В конце богослужения прост зачитал обращение к прихожанам: тому, кто убьет медведя-людоеда, полагается награда. И попросил всех, кому хоть что-то известно о пропавшей пастушке Хильде Фредриксдоттер, сообщить исправнику Браге.

После службы к просту выстроилась очередь. Все хотели поблагодарить за потрясающую проповедь или хотя бы просто дотронуться до облачения — убедиться, что он такой же человек, как и они сами. Новообращенные, раскаявшиеся грешники — и просто любопытные. Я остался в церкви один. Когда все ушли, я перешел на женскую половину. Скамья — та, на которой сидела она, — еще не успела остыть. Я оглянулся. Никто на меня не смотрел, и я опустился на колени и понюхал скамью — был уверен, что отполированное множеством задов дерево все еще хранит ее запах.

И вдруг я услышал кашель. Вскочил как ужаленный — и только теперь обнаружил, что не один. На скамейке у меня за спиной лежала женщина в черном платье. Дышала она очень странно, в углах губ скопилась желтоватая липкая пена.

— Haluasin…haluasinpuhua… Хочу поговорить… поговорить с простом… пусть благословит меня… — И потянулась ко мне.

Изо рта пахло гнилыми зубами так, что меня чуть не вырвало. Попыталась было встать, но из этого ничего не вышло. Только повернулась немного — и тут же упала и ударилась головой о каменный пол. Все произошло так быстро, что я не успел ничего сделать. Трясущимися руками попробовал помочь ей подняться. Из носа ручьем текла кровь, даже пена во рту сделалась розовой и начала пузыриться. Я поспешно подложил ей одну руку под шею, другую под колени и поднял. От платья пахнуло острым запахом мочи. Она оказалась тяжелее, чем я думал. С трудом, то и дело спотыкаясь, донес ее до дверей церкви. Она внезапно закашлялась, и в лицо мне что-то брызнуло. Только когда я увидел ужас в глазах людей, я понял — это кровь. Я не знал, что делать, — стоял с безжизненным телом на руках и смотрел на толпу, а толпа смотрела на меня.

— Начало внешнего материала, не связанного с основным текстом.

-- ==== Sys2Proof/Machine/VectorMem.lean ====
section
/-!
DEFINITION. Vector accesses to memory: LD (R373), ST (R425), LDL (R379), STL (R428), ATOM and ATOML (R328), PREF (R398).
-/

namespace Sys2Proof.Machine

/-! ### Global memory -/

/-- LD (R373): nothing happens without an enabled lane. -/
def execLd (d a b : BitVec 6) (g : BitVec 3) (n : BitVec 1) (z : BitVec 3) (s : State) : Host.Outcome State Fault Refusal :=
  s.run (.ld d a b g n z) (fun c s =>
    if c.lanes = 0#32 then c.done s
    else
      let lanes := c.vaLanes a b
      c.load (n == 1#1) z.toNat lanes
        { loc := false, size := z.toNat, lanes := alignLanes (sizeBytes z.toNat) lanes, scalar := false, nt := n == 1#1 }
        (fun l => { vdst := loadRegs z.toNat d.toNat l }) s)

/-- The bytes that a lane stores from a register group (R424). -/
def Ctx.laneData (c : Ctx) (d z lane : Nat) : List Byte :=
  ((List.range (sizeCount z)).flatMap (fun k => natBytes 4 ((c.wave.vreg (d + k)).lane lane).toNat)).take (sizeBytes z)

/-- ST (R425). -/
def execSt (d a b : BitVec 6) (g : BitVec 3) (n : BitVec 1) (z : BitVec 3) (s : State) : Host.Outcome State Fault Refusal :=
  s.run (.st d a b g n z) (fun c s =>
    if c.lanes = 0#32 then c.done s
    else c.store (n == 1#1) (sizeBytes z.toNat) (c.vaLanes a b) (c.laneData d.toNat z.toNat) s)

/-- Performs the lanes of an ATOM in ascending order: the state, the old values, and the lanes on poisoned sectors (R328,
R330). -/
def State.atomLanes (s : State) (core pasid fn : Nat) (x n : Nat → Word) :
    List (Nat × Nat × Target) → State × List (Nat × Word) × List (Nat × Nat)
  | [] => (s, [], [])
  | e :: es =>
    if isPeer e.2.2 then
      let (s, olds, bad) := State.atomLanes s core pasid fn x n es
      (s, (e.1, 0#32) :: olds, bad)
    else
      match s.atomHome core pasid e.2.2 fn (x e.1) (n e.1) with
      | (s, none) =>
        let (s, olds, bad) := State.atomLanes s core pasid fn x n es
        (s, olds, (e.1, e.2.1) :: bad)
      | (s, some old) =>
        let (s, olds, bad) := State.atomLanes s core pasid fn x n es
        (s, (e.1, old) :: olds, bad)

/-- The old values of lanes as a vector. -/
def oldLanes (olds : List (Nat × Word)) : LaneVec :=
  LaneVec.ofFn (fun l => ((olds.find? (fun e => e.1 == l)).map (fun e => e.2)).getD 0#32)

/-- The atomic requests of lanes that lead to peers (R329). -/
def Ctx.atomPeers (c : Ctx) (id fn : Nat) (x n : Nat → Word) (lanes : List (Nat × Nat × Target)) (s : State) : State :=
  lanes.foldl (fun s e => match e.2.2 with
    | .peer m a => s.sendPeer m (c.peerReq (.atomic fn a (x e.1) (n e.1)) id e.1 e.2.1 true)
    | _ => s) s

/-- ATOM once every lane translates (R328 to R330). -/
def Ctx.atomGo (c : Ctx) (d fn : Nat) (lanes : List (Nat × Nat × Target)) (s : State) : State :=
  let x := (c.wave.vreg d).lane
  let n := (c.wave.vreg (d + 1)).lane
  match lanes.find? (fun e => isHost e.2.2 && !hostAtomic fn) with
  | some e => c.faultLanes 0x10 0 e.2.1 (maskOf (fun l => lanes.any (fun y => y.1 == l && isHost y.2.2))) s
  | none =>
    let lines := ((lanes.map (fun e => e.2.1 / 128)).dedup).length
    if !s.peersFit (lanes.map (fun e => e.2.2)) then c.holdFor (.wait .link) true s
    else c.withEntries lines s (fun s =>
      let (s, olds, bad) := s.atomLanes c.r.core c.job.pasid fn x n lanes
      let peers := lanes.filter (fun e => isPeer e.2.2)
      if peers.isEmpty && !bad.isEmpty then c.poisonLanes bad s
      else
        let (id, s) := c.launch { vdst := [(d, oldLanes olds)] } { isMem := true, left := peers.length, lines := lines, bad := bad } s
        c.atomPeers id fn x n peers s)

/-- ATOM (R328). -/
def execAtom (d a b : BitVec 6) (g : BitVec 3) (f : BitVec 4) (s : State) : Host.Outcome State Fault Refusal :=
  s.run (.atom d a b g f) (fun c s =>
    if c.lanes = 0#32 then c.done s
    else
      let lanes := c.vaLanes a b
      match c.badLane true 4 lanes with
      | some (va, det) => c.faultLanes 0x12 det va (c.badMask true 4 lanes) s
      | none =>
        let lanes := alignLanes 4 lanes
        match c.misses s true lanes with
        | e :: es => c.holdPages s true e es
        | [] => c.atomGo d.toNat f.toNat (c.hits s true lanes) s)

/-- Fills a line absent from a core's L1, from its cluster cache, or from its home slice, without a trace in any value (R398). -/
def State.prefetchLine (s : State) (core pasid level la : Nat) : State :=
  if level = 0 then (List.range 4).foldl (fun s k => s.l1Sector core pasid la k) s
  else if level = 1 then (List.range 4).foldl (fun s k => s.ccSector (clusterOf core) pasid la k) s
  else s.l2Touch pasid la (List.range 4) false

/-- Whether a level that PREF names lacks a line; a cluster without a cache is filled with nothing (R398). -/
def State.lacksLine (s : State) (core pasid level la : Nat) : Bool :=
  let whole (l : Option CLine) : Bool := l.any (fun l => l.pasid == pasid && (List.range 4).all l.hasSector)
  if level = 0 then !whole (NMap.get? (s.core core).l1 la)
  else if level = 1 then s.hasCC (clusterOf core) && !whole (NMap.get? (s.cluster (clusterOf core)).cc la)
  else !(NMap.get? s.l2 la).any (fun l => l.pasid == pasid && (List.range 4).all l.secs.contains)

/-- PREF (R398): lanes without a cached translation are dropped, and lines without a free miss-status entry (R175); the entries taken
are held until the lines arrive. -/
def execPref (a b : BitVec 6) (g : BitVec 3) (f : BitVec 2) (s : State) : Host.Outcome State Fault Refusal :=
  s.run (.pref a b g f) (fun c s =>
    let lines := ((c.vaLanes a b).filterMap (fun e =>
      if !vaOk e.2 then none
      else match s.xlate c.r.core c.job.pasid e.2 false with
        | .hit (.dpa x) => some (x / 128)
        | _ => none)).dedup
    let absent := (lines.filter (fun la => s.lacksLine c.r.core c.job.pasid f.toNat la)).take (s.entriesFree c.r.core)
    c.doneLines absent.length (absent.foldl (fun s la => s.prefetchLine c.r.core c.job.pasid f.toNat la) s))

/-! ### Local memory -/

/-- The enabled lanes of a local access with their addresses, computed exactly (R158). -/
def Ctx.localLanes (c : Ctx) (a b : BitVec 6) : List (Nat × Nat) :=
  (maskLanes c.lanes).map (fun l => (l, (c.sv a).toNat + ((c.wave.vreg b.toNat).lane l).toNat))

/-- Goes on with aligned addresses when every lane lies in the allocation (R158, R159); FADDH of a local address is 0. -/
def Ctx.inAlloc (c : Ctx) (n : Nat) (lanes : List (Nat × Nat)) (s : State) (k : List (Nat × Nat) → State → State) : State :=
  let bytes := c.allocBytes s
  match lanes.find? (fun e => decide (bytes ≤ e.2)) with
  | some e => c.faultLanes 0x12 2 (e.2 % 2 ^ 32) (laneMask (lanes.filter (fun x => decide (bytes ≤ x.2)))) s
  | none => k (alignLanes n lanes) s

/-- LDL (R379): reads at the bank; granule bits play no part. -/
def execLdl (d a b : BitVec 6) (g : BitVec 3) (z : BitVec 3) (s : State) : Host.Outcome State Fault Refusal :=
  s.run (.ldl d a b g z) (fun c s =>
    if c.lanes = 0#32 then c.done s
    else
      let n := sizeBytes z.toNat
      c.inAlloc n (c.localLanes a b) s (fun lanes s =>
        let al := s.alloc c.team.alloc
        match lanes.find? (fun e => (al.poisonIn e.2 n).isSome) with
        | some e => c.faultLanes 0x13 0 (e.2 / 32 * 32) (laneMask (lanes.filter (fun x => (al.poisonIn x.2 n).isSome))) s
        | none =>
          let l := lanes.map (fun e => (e.1, e.2, al.bytesAt e.2 n, false))
          (c.launch { vdst := loadRegs z.toNat d.toNat l }
            { isMem := true, load := some { loc := true, size := z.toNat, lanes := lanes, scalar := false, nt := false } } s).2))

/-- The requests of a waiting LDL, one for each distinct granule (R169). -/
def Ctx.granuleWaits (c : Ctx) (id n : Nat) (clear : Bool) (lanes : List (Nat × Nat)) : List BankWait :=
  (granulesOf (lanes.map (fun e => e.2))).map (fun gr =>
    { core := c.r.core, slot := c.r.slot, id := id, clear := clear, gran := gr, size := n,
      lanes := lanes.filter (fun e => e.2 / 16 == gr) })

/-- A request arrives at its bank: on a full granule it reads at once, else it waits (R169). -/
def State.arriveWait (s : State) (aid : Nat) (q : BankWait) : State :=
  let al := s.alloc aid
  if al.full.contains q.gran && !(al.waits.any (fun x => x.gran == q.gran)) then
    let s := if q.clear then s.modAlloc aid (fun al => { al with full := setErase al.full q.gran }) else s
    s.serveWait aid q
  else s.modAlloc aid (fun al => { al with waits := al.waits ++ [q] })

/-- LDL.w and LDL.wc (R169, R379); once the poison fault has halted the wave, its other lanes are discarded (R380). -/
def Ctx.waitingLoad (c : Ctx) (d a b : BitVec 6) (z : BitVec 1) (clear : Bool) (s : State) : State :=
  if c.lanes = 0#32 then c.done s
  else
    let n := if z = 1#1 then 16 else 4
    c.inAlloc n (c.localLanes a b) s (fun lanes s =>
      let gs := granulesOf (lanes.map (fun e => e.2))
      let res : Result := { vdst := (granRegs d.toNat z.toNat).map (fun r => (r, [])) }
      let (id, s) := c.launch res { isMem := true, left := gs.length } s
      (c.granuleWaits id n clear lanes).foldl (fun s q => if s.flies c.r id then s.arriveWait c.team.alloc q else s) s)

/-- LDL.w (R379). -/
def execLdlW (d a b : BitVec 6) (g : BitVec 3) (z : BitVec 1) (s : State) : Host.Outcome State Fault Refusal :=
  s.run (.ldlW d a b g z) (fun c s => c.waitingLoad d a b z false s)

/-- LDL.wc (R379). -/
def execLdlWc (d a b : BitVec 6) (g : BitVec 3) (z : BitVec 1) (s : State) : Host.Outcome State Fault Refusal :=
  s.run (.ldlWc d a b g z) (fun c s => c.waitingLoad d a b z true s)

/-- A local store of lanes in ascending order, as one write (R160, R178, R428). -/
def Ctx.localStore (c : Ctx) (data : Nat → List Byte) (lanes : List (Nat × Nat)) (s : State) : State :=
  let ws := lanes.flatMap (fun e => laneBytes e.2 (data e.1))
  s.modAlloc c.team.alloc (fun al => (al.putAll ws).cleanse ws)

/-- STL (R428): granule bits are unchanged. -/
def execStl (d a b : BitVec 6) (g : BitVec 3) (z : BitVec 3) (s : State) : Host.Outcome State Fault Refusal :=
  s.run (.stl d a b g z) (fun c s =>
    if c.lanes = 0#32 then c.done s
    else c.inAlloc (sizeBytes z.toNat) (c.localLanes a b) s (fun lanes s =>
      c.done (c.localStore (c.laneData d.toNat z.toNat) lanes s)))

/-- STL.fill (R428): each granule written is set full once, after its lanes. -/
def execStlFill (d a b : BitVec 6) (g : BitVec 3) (z : BitVec 1) (s : State) : Host.Outcome State Fault Refusal :=
  s.run (.stlFill d a b g z) (fun c s =>
    if c.lanes = 0#32 then c.done s
    else
      let code := if z = 1#1 then 6 else 4
      c.inAlloc (sizeBytes code) (c.localLanes a b) s (fun lanes s =>
        let s := c.done (c.localStore (c.laneData d.toNat code) lanes s)
        (granulesOf (lanes.map (fun e => e.2))).foldl (fun s gr => s.fillGranule c.team.alloc gr) s))

/-- The lanes of an ATOML in ascending order at the bank: the allocation, the old values, the lanes on poison (R328,
R330). -/
def Alloc.atomLanes (al : Alloc) (fn : Nat) (x n : Nat → Word) : List (Nat × Nat) → Alloc × List (Nat × Word) × List (Nat × Nat)
  | [] => (al, [], [])
  | e :: es =>
    if (al.poisonIn e.2 4).isSome then
      let (al, olds, bad) := Alloc.atomLanes al fn x n es
      (al, olds, e :: bad)
    else
      let old := bytesWord (al.bytesAt e.2 4)
      let (al, olds, bad) := Alloc.atomLanes (al.put e.2 (natBytes 4 (atomNew fn old (x e.1) (n e.1)).toNat)) fn x n es
      (al, (e.1, old) :: olds, bad)

/-- ATOML (R328). -/
def execAtoml (d a b : BitVec 6) (g : BitVec 3) (f : BitVec 4) (s : State) : Host.Outcome State Fault Refusal :=
  s.run (.atoml d a b g f) (fun c s =>
    if c.lanes = 0#32 then c.done s
    else c.inAlloc 4 (c.localLanes a b) s (fun lanes s =>
      let x := (c.wave.vreg d.toNat).lane
      let n := (c.wave.vreg (d.toNat + 1)).lane
      let (al, olds, bad) := (s.alloc c.team.alloc).atomLanes f.toNat x n lanes
      let s := s.modAlloc c.team.alloc (fun _ => al)
      match bad with
      | e :: _ => c.faultLanes 0x13 0 (e.2 / 32 * 32) (laneMask bad) s
      | [] => (c.launch { vdst := [(d.toNat, oldLanes olds)] } { isMem := true } s).2))

end Sys2Proof.Machine
end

— Шаманенок! Что он натворил?

Я быстро положил свою ношу на ступеньки и поспешил вернуться в церковь.

6

Мать говорила мне: ты плохой. Для ребенка очень горько такое слышать. Ты, говорила она, совершаешь нехорошие поступки: украл хлеб или ударил сестру. Ну да, я совершал нехорошие поступки, причем знал заранее, что они не так уж хороши, и все же не мог удержаться. Но одно дело — получить оплеуху, да такую, что щека горит полдня, и совсем другое — когда тебе говорят: ты и создан-то негодяем. Ты — дьявольское отродье, говорят тебе. И если такое слышишь с малолетства, и слышишь часто, то это, конечно, очень вредно. Это серьезная рана. Она заживает и открывается, снова заживает и снова открывается, пока нежная розовая сукровица не обратится в грубый струп. Мне всегда представляется кожаная варежка, такая старая, что вся оленья шерсть уже истерлась. Ее мяли на тяжелой работе, она намокала от снега и сохла у очага, опять намокала, ее опять сушили… Вся потрескалась от пота, дыма и телесных испарений.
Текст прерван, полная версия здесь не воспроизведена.